THE PROBLEM
Extract the lines from the first line of the records below through the line containing "def Psr.toWord (p", inclusive, and reproduce them exactly as written.
═══ INPUT RECORDS
-- ==== Sys2Proof/Machine/Film.lean ====
section
/-! DEFINITION. Pixel state and the film model (R28 to R60): the pixel state record, the age class, the model and the
appearance map of a film package, table packages, and the checks of FILM_LOAD. -/

namespace Sys2Proof.Machine

/-! ### The pixel state record (R28 to R33) -/

/-- A pixel state record, field by field (R28). `unknown` is the UNKNOWN marker in LEDGER (R29). -/
structure Psr where
  s0 : Nat
  s1 : Nat
  s2 : Nat
  s3 : Nat
  ledger : Int
  unknown : Bool
  trim : Int
  session : Nat
  age : Nat
  active : Bool
  defect : Bool
deriving DecidableEq, Repr

/-- R31: the SESSION of a pixel that no session owns. -/
def noSession : Nat := 0x3FF

/-- R28: the fields of a stored record. -/
def Psr.ofWord (w : DWord) : Psr :=
  let x := w.toNat
  { s0 := bits x 0 8, s1 := bits x 8 8, s2 := bits x 16 8, s3 := bits x 24 8,
    ledger := if bits x 32 12 = 0x800 then 0 else sext 12 (bits x 32 12),
    unknown := decide (bits x 32 12 = 0x800),
    trim := sext 4 (bits x 44 4),
    session := bits x 48 10, age := bits x 58 4,
    active := decide (bits x 62 1 = 1), defect := decide (bits x 63 1 = 1) }

/-- R28: the stored record of the fields. -/
def Psr.toWord (p : Psr) : DWord :=
  BitVec.ofNat 64 (place p.s0 0 8 + place p.s1 8 8 + place p.s2 16 8 + place p.s3 24 8 +
    place (if p.unknown then 0x800 else toField 12 p.ledger) 32 12 + place (toField 4 p.trim) 44 4 +
    place p.session 48 10 + place p.age 58 4 + place (b2n p.active) 62 1 + place (b2n p.defect) 63 1)

/-- R58: the record of the cold-start fill and of the tile fill. -/
def psrCold : DWord := 0x3FFF080000000000

/-- The record of pixel (x, y) of tile `i`. -/
def State.psr (s : State) (i x y : Nat) : Psr := Psr.ofWord (tabGet psrCold s.film.psr (pixKey i x y))

/-- Store a pixel's record. -/
def State.setPsr (s : State) (i x y : Nat) (p : Psr) : State :=
  { s with film.psr := tabSet psrCold s.film.psr (pixKey i x y) p.toWord }

/-- R58: what makes a pixel unknown: S0 to S3 := 0, LEDGER := UNKNOWN. -/
def Psr.makeUnknown (p : Psr) : Psr := { p with s0 := 0, s1 := 0, s2 := 0, s3 := 0, ledger := 0, unknown := true }

/-- R32, R394: no owner, not driven. -/
def Psr.release (p : Psr) : Psr := { p with session := noSession, active := false }

/-- R31: whether a session owns the pixel. -/
def Psr.owned (p : Psr) : Bool := decide (p.session ≠ noSession)

/-- The target code of a pixel; 0 where nothing has been written since the fill (R58). -/
def State.target (s : State) (i x y : Nat) : Nat := tabGet 0 s.film.target (pixKey i x y)

/-! ### Age class (R35 to R37) -/

/-- R37: carry class `a` by every tick after `t` up to `now`, at most `fuel` rises. -/
def ageCarry : Nat → Nat → Int → Int → Nat
  | 0, a, _, _ => a
  | fuel + 1, a, t, now =>
    if t < now ∧ a < 15 then
      if a = 0 then ageCarry fuel 1 (t + 1) now
      else
        let step : Int := ((2 ^ (a - 1) : Nat) : Int)
        let t' := (t.fdiv step + 1) * step
        if now < t' then a else ageCarry fuel (a + 1) t' now
    else a

/-- R35: one age tick on a class. -/
def ageTick (a t : Nat) : Nat :=
  if a = 0 then 1 else if a < 15 ∧ t % 2 ^ (a - 1) = 0 then a + 1 else a

/-! ### Film packages (R53, R54) -/

/-- An unsigned little-endian field of a package. -/
def Pkg.u (p : Pkg) (o n : Nat) : Nat := memLe p.bytes o n

/-- A signed field of a package. -/
def Pkg.i (p : Pkg) (o n : Nat) : Int := sext (8 * n) (p.u o n)

def Pkg.lotId (p : Pkg) : Nat := p.u 16 8
def Pkg.stateSpace (p : Pkg) : Nat := if p.table then 0 else p.u 24 4
def Pkg.knotCount (p : Pkg) : Nat := p.u 32 1
def Pkg.driftLimit (p : Pkg) : Nat := p.u 33 1
/-- R59: the levelling length of a film package. -/
def Pkg.levelLen (p : Pkg) : Nat := p.u 34 1
/-- R53, R57: S0 to S3 at the end of the levelling sequence, INIT_STATE for a table package. -/
def Pkg.levelState (p : Pkg) : Nat × Nat × Nat × Nat :=
  if p.table then (p.u 24 1, 0, 0, 0) else (p.u 52 1, p.u 53 1, p.u 54 1, p.u 55 1)
def Pkg.knot (p : Pkg) (k : Nat) : Int := p.i (0x100 + k) 1
def Pkg.levelStep (p : Pkg) (k : Nat) : Nat := p.u (0x110 + k) 1 % 8
def Pkg.costWA (p : Pkg) : Nat := p.u 68 2
def Pkg.costWL (p : Pkg) : Nat := p.u 70 2
def Pkg.costWQ (p : Pkg) : Nat := p.u 72 2
/-- R53: CHARGE of a code in fC per pixel-frame. -/
def Pkg.charge (p : Pkg) (c : Nat) : Nat := p.u (0x150 + 2 * c) 2

/-- R50: the settle band; a table package has the default. -/
def Pkg.settleBand (p : Pkg) : Nat := if p.table then 32 else p.u 40 2

/-- R48: the weight of level 1, 2 or 3; a table package has the defaults. -/
def Pkg.weight (p : Pkg) (l : Nat) : Nat := if p.table then l else p.u (35 + l) 1

/-- R48: what one frame at code `c` adds to the ledger. -/
def Pkg.delta (p : Pkg) (c : Nat) : Int :=
  if c = 0 ∨ c = 4 then 0 else if c < 4 then (p.weight c : Int) else -(p.weight (c - 4) : Int)

/-- R49: whether code `c` is admissible at ledger `l`. -/
def Pkg.admissible (p : Pkg) (l : Int) (c : Nat) : Bool := decide ((l + p.delta c).natAbs ≤ 2047)

/-! ### The model (R38 to R42) -/

/-- R40: the knot interval and the weight for panel temperature `t` (1/16 °C). -/
def Pkg.knotOf (p : Pkg) (t : Int) : Nat × Nat :=
  let n := p.knotCount
  let tq := clampInt (p.knot 0 * 16) (p.knot (n - 1) * 16) t
  let k := ((List.range (n - 1)).filter fun k => decide (p.knot k * 16 ≤ tq)).getLast?.getD 0
  (k, (Int.fdiv ((tq - p.knot k * 16) * 256) ((p.knot (k + 1) - p.knot k) * 16)).toNat)

/-- R53: entry `e` (0 to 15 A, 16 to 19 b) of code `c` at knot `k`. -/
def Pkg.model (p : Pkg) (k c e : Nat) : Int := p.i (0x200 + (k * 8 + c) * 40 + 2 * e) 2

/-- R40: a coefficient interpolated between knots k and k + 1 with weight w. -/
def Pkg.coef (p : Pkg) (kw : Nat × Nat) (c e : Nat) : Int :=
  let a := p.model kw.1 c e
  a + Int.fdiv ((p.model (kw.1 + 1) c e - a) * kw.2 + 128) 256

/-- R41: the trim factor m. -/
def trimFactor (trim : Int) : Int := Int.fdiv (1048576 + Int.fdiv (32 + trim) 2) (32 + trim)

/-- A state of four components. -/
abbrev St4 := Nat × Nat × Nat × Nat

def Psr.st (p : Psr) : St4 := (p.s0, p.s1, p.s2, p.s3)
def Psr.withSt (p : Psr) (x : St4) : Psr := { p with s0 := x.1, s1 := x.2.1, s2 := x.2.2.1, s3 := x.2.2.2 }

/-- R42: one component of the next state. -/
def modelComp (b a0 a1 a2 a3 : Int) (x : St4) (m : Int) (si : Nat) : Nat :=
  let acc := b * 256 + a0 * x.1 + a1 * x.2.1 + a2 * x.2.2.1 + a3 * x.2.2.2
  let d := acc - si * 16384
  let d' := Int.fdiv (d * m + 16384) 32768
  (clampInt 0 255 (Int.fdiv (si * 16384 + d' + 8192) 16384)).toNat

/-- R42: one frame of the model at code `c`; every component is computed from the old state. -/
def Pkg.modelStep (p : Pkg) (kw : Nat × Nat) (m : Int) (x : St4) (c : Nat) : St4 :=
  let a := p.coef kw c
  let comp (i si : Nat) : Nat := modelComp (a (16 + i)) (a (4 * i)) (a (4 * i + 1)) (a (4 * i + 2)) (a (4 * i + 3)) x m si
  (comp 0 x.1, comp 1 x.2.1, comp 2 x.2.2.1, comp 3 x.2.2.2)

/-! ### Appearance (R43, R44) -/

/-- A colour in units of 1/128: L*, a*, b*. -/
abbrev Lab := Int × Int × Int

/-- R53: the appearance at a grid node. -/
def Pkg.node (p : Pkg) (i : St4) : Lab :=
  let o := 0x1600 + (((i.2.2.2 * 9 + i.2.2.1) * 9 + i.2.1) * 9 + i.1) * 6
  (p.i o 2, p.i (o + 2) 2, p.i (o + 4) 2)

/-- Insert (component, fraction) in descending order of fraction, equal fractions by ascending component. -/
def insertFrac (q : Nat × Nat) : List (Nat × Nat) → List (Nat × Nat)
  | [] => [q]
  | r :: l => if r.2 < q.2 then q :: r :: l else r :: insertFrac q l

/-- R43 step 2. -/
def sortFrac (x : St4) : List (Nat × Nat) :=
  insertFrac (3, x.2.2.2 % 32) (insertFrac (2, x.2.2.1 % 32) (insertFrac (1, x.2.1 % 32) [(0, x.1 % 32)]))

/-- R43 step 3: one more in component `c`. -/
def bumpNode (i : St4) (c : Nat) : St4 :=
  if c = 0 then (i.1 + 1, i.2.1, i.2.2.1, i.2.2.2)
  else if c = 1 then (i.1, i.2.1 + 1, i.2.2.1, i.2.2.2)
  else if c = 2 then (i.1, i.2.1, i.2.2.1 + 1, i.2.2.2)
  else (i.1, i.2.1, i.2.2.1, i.2.2.2 + 1)

/-- Weighted sum of vertices, walking the sorted fractions: weight of the present vertex is the step down to the next
fraction. A vertex of weight 0 does not contribute. -/
def Pkg.simplex (p : Pkg) (i : St4) (prev : Nat) : List (Nat × Nat) → Lab
  | [] => let v := p.node i; (v.1 * prev, v.2.1 * prev, v.2.2 * prev)
  | q :: l =>
    let w : Nat := prev - q.2
    let r := p.simplex (bumpNode i q.1) q.2 l
    if w = 0 then r else let v := p.node i; (r.1 + v.1 * w, r.2.1 + v.2.1 * w, r.2.2 + v.2.2 * w)

/-- R43: the appearance of a state. -/
def Pkg.appear (p : Pkg) (x : St4) : Lab :=
  let r := p.simplex (x.1 / 32, x.2.1 / 32, x.2.2.1 / 32, x.2.2.2 / 32) 32 (sortFrac x)
  (Int.fdiv (r.1 + 16) 32, Int.fdiv (r.2.1 + 16) 32, Int.fdiv (r.2.2 + 16) 32)

/-- R44: the appearance distance D². -/
def Pkg.dist2 (p : Pkg) (a q : Lab) : Nat :=
  let sq (w : Nat) (x y : Int) : Nat := w * ((x - y).natAbs * (x - y).natAbs)
  (sq (p.u 42 1) a.1 q.1 + sq (p.u 43 1) a.2.1 q.2.1 + sq (p.u 44 1) a.2.2 q.2.2) / 64

/-- R45, R46: REMAP of a code. -/
def Pkg.remap (p : Pkg) (q : Nat) : Nat := p.u (0x12400 + q * 8 + 6) 2

/-- R45: the appearance that the film reaches for a code. -/
def Pkg.codeLab (p : Pkg) (q : Nat) : Lab :=
  let o := 0x12400 + q * 8
  (p.i o 2, p.i (o + 2) 2, p.i (o + 4) 2)

/-! ### Table packages (R56, R84 to R86) -/

def Pkg.modeCount (p : Pkg) : Nat := p.u 6 1
def Pkg.bandCount (p : Pkg) : Nat := p.u 7 1
def Pkg.initState (p : Pkg) : Nat := p.u 24 1
def Pkg.stateCount (p : Pkg) : Nat := p.u 25 1
def Pkg.bandLow (p : Pkg) (b : Nat) : Int := p.i (32 + b) 1
def Pkg.poolBase (p : Pkg) : Nat := 0x280 + p.modeCount * p.bandCount * 8192
/-- R56: (SEQ_OFFSET, LENGTH) of an entry. -/
def Pkg.entryAt (p : Pkg) (o : Nat) : Nat × Nat := (p.u o 4, p.u (o + 4) 2)
def Pkg.initEntry (p : Pkg) (b : Nat) : Nat × Nat := p.entryAt (0x180 + b * 8)
def Pkg.indexEntry (p : Pkg) (mode band from_ to_ : Nat) : Nat × Nat :=
  p.entryAt (0x280 + (((mode * p.bandCount + band) * 32 + from_) * 32 + to_) * 8)
def Pkg.pool (p : Pkg) (o : Nat) : Nat := p.u (p.poolBase + o) 1 % 8

/-- R85: the band chosen afresh at temperature `t` (1/16 °C). -/
def Pkg.freshBand (p : Pkg) (t : Int) : Nat :=
  ((List.range p.bandCount).filter fun b => decide (p.bandLow b * 16 ≤ t)).getLast?.getD 0

/-- R85: the band at a flip at which neither the binding nor the temperature source changed. -/
def Pkg.nextBand (p : Pkg) (b : Nat) (t : Int) : Nat :=
  if b < p.bandCount ∧ p.bandLow b * 16 - 16 ≤ t ∧ (p.bandCount ≤ b + 1 ∨ t < p.bandLow (b + 1) * 16 + 16) then b
  else p.freshBand t

/-- R84: the destination state of a target code. -/
def Pkg.tableDest (p : Pkg) (q : Nat) : Nat := if q % 32 < p.stateCount then q % 32 else p.stateCount - 1

/-- R84: the mode used for TMODE. -/
def Pkg.tableMode (p : Pkg) (tmode : Nat) : Nat := if tmode < p.modeCount then tmode else 0

/-- R59: a tile's levelling length, in its band for a table package. -/
def Pkg.tileLevelLen (p : Pkg) (band : Nat) : Nat :=
  if p.table then max 1 (p.initEntry band).2 else p.levelLen

/-- R108: the levelling length that admission books. -/
def Pkg.bookLevelLen (p : Pkg) : Nat :=
  if p.table then ((List.range p.bandCount).map fun b => max 1 (p.initEntry b).2).foldl max 0 else p.levelLen

/-- R59: step `k` of a tile's levelling sequence. -/
def Pkg.tileLevelStep (p : Pkg) (band k : Nat) : Nat :=
  if p.table then
    let e := p.initEntry band
    if e.2 = 0 then 0 else p.pool (e.1 + k)
  else p.levelStep k

/-- R59: the sum of Δ over a table package's INIT sequence in a band. -/
def Pkg.initDelta (p : Pkg) (band : Nat) : Int :=
  let e := p.initEntry band
  ((List.range e.2).map fun k => p.delta (p.pool (e.1 + k))).foldl (· + ·) 0

/-- R109: LMAX of a mode. -/
def Pkg.lmax (p : Pkg) (tmode : Nat) : Nat :=
  let mode := p.tableMode tmode
  let n := p.stateCount
  ((List.range p.bandCount).flatMap fun b => (List.range n).flatMap fun f => (List.range n).map fun t =>
    (p.indexEntry mode b f t).2).foldl max 0

/-! ### The checks of FILM_LOAD (R51, R55, R56) -/

/-- R54: CRC-32C (polynomial 0x1EDC6F41) of bytes with the 4 bytes at `o` taken as 0. -/
def crc32cField (bs : List Byte) (o : Nat) : Nat := crc32r 0x82F63B78 (bs.take o ++ zeroBytes 4 ++ bs.drop (o + 4))

/-- R56: CRC-32 of IEEE 802.3 with the 4 bytes at `o` taken as 0. -/
def crc32Field (bs : List Byte) (o : Nat) : Nat := crc32r 0xEDB88320 (bs.take o ++ zeroBytes 4 ++ bs.drop (o + 4))

/-- Bytes `o` to `o + n - 1` of a package are 0. -/
def Pkg.zero (p : Pkg) (o n : Nat) : Bool := p.bytes.all fun c => decide (c.1 < o) || decide (o + n ≤ c.1)

def between (lo hi x : Nat) : Bool := decide (lo ≤ x) && decide (x ≤ hi)

/-- R55: the checks of a film package of 599,040 bytes. -/
def Pkg.filmOk (p : Pkg) (bs : List Byte) : Bool :=
  let n := p.knotCount
  let len := p.levelLen
  decide (p.u 0 4 = 0x50464B4E) && decide (p.u 4 2 = 1) && decide (p.u 8 4 = 599040) && decide (bs.length = 599040) &&
    decide (p.u 12 4 = crc32cField bs 12) && between 2 16 n && between 1 15 p.driftLimit && between 2 64 len &&
    between 1 15 (p.u 36 1) && between 1 15 (p.u 37 1) && between 1 15 (p.u 38 1) && between 1 512 (p.u 40 2) &&
    between 1 255 (p.u 42 1) && between 1 255 (p.u 43 1) && between 1 255 (p.u 44 1) &&
    ((List.range (n - 1)).all fun k => decide (p.knot k < p.knot (k + 1))) &&
    ((List.range len).all fun k => decide (p.u (0x110 + k) 1 < 8)) &&
    decide (((List.range len).map fun k => p.delta (p.levelStep k)).foldl (· + ·) 0 = 0) &&
    ((List.range 65536).all fun q => decide (p.remap (p.remap q) = p.remap q)) &&
    p.zero 6 2 && p.zero 35 1 && p.zero 39 1 && p.zero 45 1 && p.zero 74 182 && p.zero (0x100 + n) (16 - n) &&
    p.zero (0x110 + len) (64 - len) && p.zero 0x160 160 && p.zero (0x200 + n * 320) ((16 - n) * 320) &&
    p.zero (0x1600 + 6561 * 6) 58 && p.zero (0xB000 + 4913 * 6) 218

/-- R56: the bytes of the pool that an entry covers lie in it and are codes. -/
def Pkg.entryOk (p : Pkg) (o : Nat) : Bool :=
  let e := p.entryAt o
  decide (e.2 ≤ 256) && (decide (e.2 = 0) ||
    (decide (e.1 + e.2 ≤ p.u 28 4) && (List.range e.2).all fun k => decide (p.u (p.poolBase + e.1 + k) 1 < 8)))

/-- R56: the checks of a table package; its reserved bytes are ignored (R9, assumption 21). -/
def Pkg.tableOk (p : Pkg) (bs : List Byte) : Bool :=
  let b := p.bandCount
  decide (p.u 0 4 = 0x32313557) && decide (p.u 4 2 = 3) && between 1 16 p.modeCount && between 1 32 b &&
    decide (p.u 8 4 = bs.length) && decide (p.u 12 4 = crc32Field bs 12) && between 2 32 p.stateCount &&
    decide (p.initState < p.stateCount) && decide (bs.length = p.poolBase + p.u 28 4) &&
    ((List.range (b - 1)).all fun k => decide (p.bandLow k < p.bandLow (k + 1))) && p.zero (32 + b) (32 - b) &&
    ((List.range 32).all fun k => p.entryOk (0x180 + 8 * k)) &&
    ((List.range (p.modeCount * b * 1024)).all fun k => p.entryOk (0x280 + 8 * k))

/-- Bytes as a sparse store from address `a` on. -/
def memFrom (a : Nat) : List Byte → Mem
  | [] => []
  | b :: bs => if b = 0 then memFrom (a + 1) bs else (a, b) :: memFrom (a + 1) bs

/-- Bytes as a sparse store from address 0 on. -/
def memOfBytes (bs : List Byte) : Mem := memFrom 0 bs

/-- R51: the package that bytes hold, if they pass every check: by MAGIC a film or a table package. -/
def pkgOf (bs : List Byte) : Option Pkg :=
  let t := decide (leNat (bs.take 4) = 0x32313557)
  let p : Pkg := ⟨t, bs.length, memOfBytes bs⟩
  if (if t then p.tableOk bs else p.filmOk bs) then some p else none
══════
RESPONSE TO THE TASK
-- ==== Sys2Proof/Machine/Film.lean ====
section
/-! DEFINITION. Pixel state and the film model (R28 to R60): the pixel state record, the age class, the model and the
appearance map of a film package, table packages, and the checks of FILM_LOAD. -/

namespace Sys2Proof.Machine

/-! ### The pixel state record (R28 to R33) -/

/-- A pixel state record, field by field (R28). `unknown` is the UNKNOWN marker in LEDGER (R29). -/
structure Psr where
  s0 : Nat
  s1 : Nat
  s2 : Nat
  s3 : Nat
  ledger : Int
  unknown : Bool
  trim : Int
  session : Nat
  age : Nat
  active : Bool
  defect : Bool
deriving DecidableEq, Repr

/-- R31: the SESSION of a pixel that no session owns. -/
def noSession : Nat := 0x3FF

/-- R28: the fields of a stored record. -/
def Psr.ofWord (w : DWord) : Psr :=
  let x := w.toNat
  { s0 := bits x 0 8, s1 := bits x 8 8, s2 := bits x 16 8, s3 := bits x 24 8,
    ledger := if bits x 32 12 = 0x800 then 0 else sext 12 (bits x 32 12),
    unknown := decide (bits x 32 12 = 0x800),
    trim := sext 4 (bits x 44 4),
    session := bits x 48 10, age := bits x 58 4,
    active := decide (bits x 62 1 = 1), defect := decide (bits x 63 1 = 1) }

/-- R28: the stored record of the fields. -/
def Psr.toWord (p : Psr) : DWord :=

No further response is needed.